Unfortunate for the plaintiff employee in Edries, the Appellate Division concluded that Quick Chek’s anti-harassment procedures were effective and that the trial court properly granted summary judgment to Quick Chek “because the company proved it ‘had an effective anti-harassment policy,’ and it swiftly responded to plaintiff’s complaint upon receiving her hand-written complaint.” In doing so, the panel in Edries seems to have made its own implicit factual conclusion that Quick Chek did not act negligently or recklessly in responding to the employee’s first complaint of sexual harassment, which she verbally made to her supervisor.
Quick Chek’s employee handbook set forth a complaint structure by which its employees could complain about harassment. The plaintiff employee’s verbal complaint of harassment to her supervisor in May 2010 should have triggered a report of harassment to the Vice President of Human Resources and a “thorough administrative investigation of the complaint” should have been initiated by Quick Chek. However, the panel’s decision in Edries does not indicate that Quick Chek took any action whatsoever to investigate or otherwise address the plaintiff’s May 2010 complaint of her co-worker’s harassment even though she followed Quick Chek’s established procedure for reporting harassment and such harassment did not stop until after she complained of his conduct again in November 2010.
Rather, the panel’s decision in Edries seems to excuse such failure on behalf of the employer because the plaintiff “admitted she had no idea what [her supervisor] had done with her May 2010 complaint after she made it,” and “she only asked her supervisor to speak with [the harasser], implicitly telling her not to report the incident to the Director of Human Resources as sexual harassment.” In light of these facts, it is troubling that a court could find that there was no genuine issue of material fact as to whether Quick Check was negligent in its reaction to the plaintiff’s verbal complaints of her co-worker’s sexual harassment in May 2010.

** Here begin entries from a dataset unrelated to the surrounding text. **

-- ==== Sys2Proof/Machine/State.lean ====
section
/-! DEFINITION. The state of the machine: every field of 10_state.md, the memory of 20_memory.md, the host state a step
reads, and the model's own run context; the outcomes' reasons; reset (70_reset_and_hazards.md rule R570). -/

namespace Sys2Proof.Machine

/-- The value `idx` takes: which index register stands for HL (10_state.md rule R35). -/
inductive IndexSel where
  | none | ix | iy
deriving DecidableEq, Repr, Inhabited

/-- The interrupt mode IM (10_state.md rule R30). -/
inductive IntMode where
  | im0 | im1 | im2
deriving DecidableEq, Repr, Inhabited

/-- The three run variants (40_engine.md rule R155). -/
inductive Variant where
  | timed | nonContended | nonContendedNoInterrupt
deriving DecidableEq, Repr, Inhabited

/-- A hook call the model records (20_memory.md rules R63, R64, R72; 40_engine.md rules R162, R172). -/
inductive HookEvent where
  /-- `(IN, p, value)` -/
  | ioRead (port : Word) (value : Byte)
  /-- `(OUT, p, value)` -/
  | ioWrite (port : Word) (value : Byte)
  /-- The tape-loader hook was invoked. -/
  | tapeLoader
  /-- The hardware-sync hook was invoked. -/
  | hardwareSync
deriving DecidableEq, Repr

/-- A set of eight 8-bit registers, main or shadow (10_state.md rules R20, R21). -/
structure RegSet where
  a : Byte
  f : Byte
  b : Byte
  c : Byte
  d : Byte
  e : Byte
  h : Byte
  l : Byte
deriving DecidableEq, Repr, Inhabited

/-- The memory M (20_memory.md rule R61): the listed bytes, addresses strictly rising, no byte listed that equals what an
unlisted address reads as. -/
abbrev Memory := List Host.Cell

/-- What an unlisted address reads as. DESIGN CHOICE (log entry 1, unsafe): the spec gives no power-on content. -/
def Memory.blank : Byte := 0x00

/-- The canonical form, for addresses above `low`: rising, below 65,536, no blank byte listed. -/
def Memory.wfFrom : Nat → Memory → Bool
  | _, [] => true
  | low, (a, v) :: m => decide (low ≤ a) && decide (a < 65536) && (v != Memory.blank) && Memory.wfFrom (a + 1) m

/-- The canonical form of a memory. -/
def Memory.wf (m : Memory) : Bool := Memory.wfFrom 0 m

/-- The state of the machine. -/
structure State where
  /-- A, F, B, C, D, E, H, L (10_state.md rules R20, R24). -/
  main : RegSet
  /-- A', F', B', C', D', E', H', L' (rule R21). -/
  shadow : RegSet
  /-- IX (rule R22). -/
  ix : Word
  /-- IY (rule R22). -/
  iy : Word
  /-- The stack pointer (rule R23). -/
  sp : Word
  /-- The program counter (rule R26). -/
  pc : Word
  /-- The interrupt-vector-base register (rule R27). -/
  i : Byte
  /-- The memory-refresh register (rule R28). -/
  r : Byte
  /-- The interrupt-enable flip-flops (rule R29). -/
  iff1 : Bool
  iff2 : Bool
  /-- The interrupt mode (rule R30). -/
  im : IntMode
  /-- HALT has been executed and no acceptance or reset has followed (rule R31). -/
  halted : Bool
  /-- The cycle counter, counting down (rule R32). -/
  iCount : Count
  /-- The cycles per hardware-sync interval (rule R33). -/
  iPeriod : Count
  /-- The interrupt-window threshold (rule R34). -/
  iIntTime : Count
  /-- The index substitution of the instruction being decoded (rule R35). -/
  idx : IndexSel
  /-- The interrupt inhibit after EI or a dangling prefix (rule R36). -/
  intInhibit : Bool
  /-- The debug trap address and break-enable flag (rule R37). -/
  debugTrapAddr : Word
  breakEnable : Bool
  /-- The decoding-error counter (rule R38). -/
  decodeErrors : Count
  /-- The pending-interrupt field; `none` is its distinguished constant NONE (rule R39). -/
  iRequest : Option Word
  /-- The memory (20_memory.md rule R61). -/
  mem : Memory
  /-- Platform: the address ranges, ends included, where `MemWritable` is false (20_memory.md rule R62; log entry 2). -/
  readOnly : List (Word × Word)
  /-- Host: a tape load is in progress (40_engine.md rule R162; log entry 6). Inside a run call only the tape hook changes it
(DESIGN CHOICE: log entry 27). -/
  tapeActive : Bool
  /-- Host: the hook calls so far, oldest first (20_memory.md rule R72; log entry 7). -/
  events : List HookEvent
  /-- Host: the bytes ready to answer port reads, first to be used first (20_memory.md rule R63; log entry 3). -/
  portInput : List Byte
  /-- Model: the variant of the current run call (40_engine.md rule R155; log entry 10). -/
  variant : Variant
  /-- Model: the run-local counter `elapsed` (40_engine.md rule R151; log entry 11). -/
  elapsed : Int
  /-- Model: how many free values have been used (log entry 12). -/
  draws : Nat
deriving DecidableEq, Repr, Inhabited

/-- Why the machine stops with a fault: never. The block raises no exception (60_exceptions.md rule R520) and every address
exists (20_memory.md rule R69), so the type has no constructor (log entry 24). -/
inductive Fault where
deriving DecidableEq, Repr

/-- Why a step has no meaning. -/
inductive Refusal where
  /-- Raised by an arm of `exec` whose instruction has no meaning in the model yet; safe. No arm raises it. -/
  | notModelled (mnemonic : String)
  /-- Raised by a fall-through or prefix row given an instruction term that its table does not hold; safe, and no byte
  sequence decodes to such a term (log entry 15). -/
  | notInTable
deriving DecidableEq, Repr

/-- What an instruction or a step answers. -/
abbrev Result := Host.Outcome State Fault Refusal

/-- A register set of zeros (70_reset_and_hazards.md rule R570). -/
def RegSet.zero : RegSet := { a := 0, f := 0, b := 0, c := 0, d := 0, e := 0, h := 0, l := 0 }

/-- `reset(state, cyclesPerPeriod, cyclesBeforeInterruptWindow)` (70_reset_and_hazards.md rule R570): every field of the
core at its reset value; memory, platform, host and run context untouched. -/
def State.resetWith (p : Config.ResetParams) (s : State) : State :=
  { s with
    main := RegSet.zero, shadow := RegSet.zero, ix := 0, iy := 0, sp := 0xF000, pc := 0, i := 0, r := 0
    iff1 := false, iff2 := false, im := .im0, halted := false
    iCount := p.cyclesPerPeriod, iPeriod := p.cyclesPerPeriod, iIntTime := p.cyclesBeforeInterruptWindow
    idx := .none, intInhibit := false, debugTrapAddr := 0, breakEnable := false
    decodeErrors := p.decodeErrInit, iRequest := none }

/-- The machine right after reset, with nothing in memory. The core's fields are rule R570's for the arguments
`Config.resetParams` (log entries 8, 9); the host's and the model's own fields are DESIGN CHOICES (log entries 1, 2, 3, 6,
7, 10, 11, 12). -/
def State.reset : State :=
  State.resetWith Config.resetParams
    { main := RegSet.zero, shadow := RegSet.zero, ix := 0, iy := 0, sp := 0, pc := 0, i := 0, r := 0
      iff1 := false, iff2 := false, im := .im0, halted := false, iCount := 0, iPeriod := 0, iIntTime := 0
      idx := .none, intInhibit := false, debugTrapAddr := 0, breakEnable := false, decodeErrors := 0, iRequest := none
      mem := [], readOnly := [], tapeActive := false, events := [], portInput := []
      variant := .nonContended, elapsed := 0, draws := 0 }

end Sys2Proof.Machine
end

Under the NJLAD, an employer has “a clear duty not only to take strong and aggressive measures to prevent invidious harassment, but also to correct and remediate promptly such conduct when it occurs.” Taylor v. Metzger, 152 N.J. 490, 504 (1998). Certainly an employer cannot be relieved of such duty if one of its employees who complains about workplace harassment asks that the company to speak with the alleged harasser but does not explicitly indicate that they want the employer to take any other corrective or remedial action.
Never take the denial of Summary Judgment for granted, even in cases where it seems clear there is a dispute of material facts.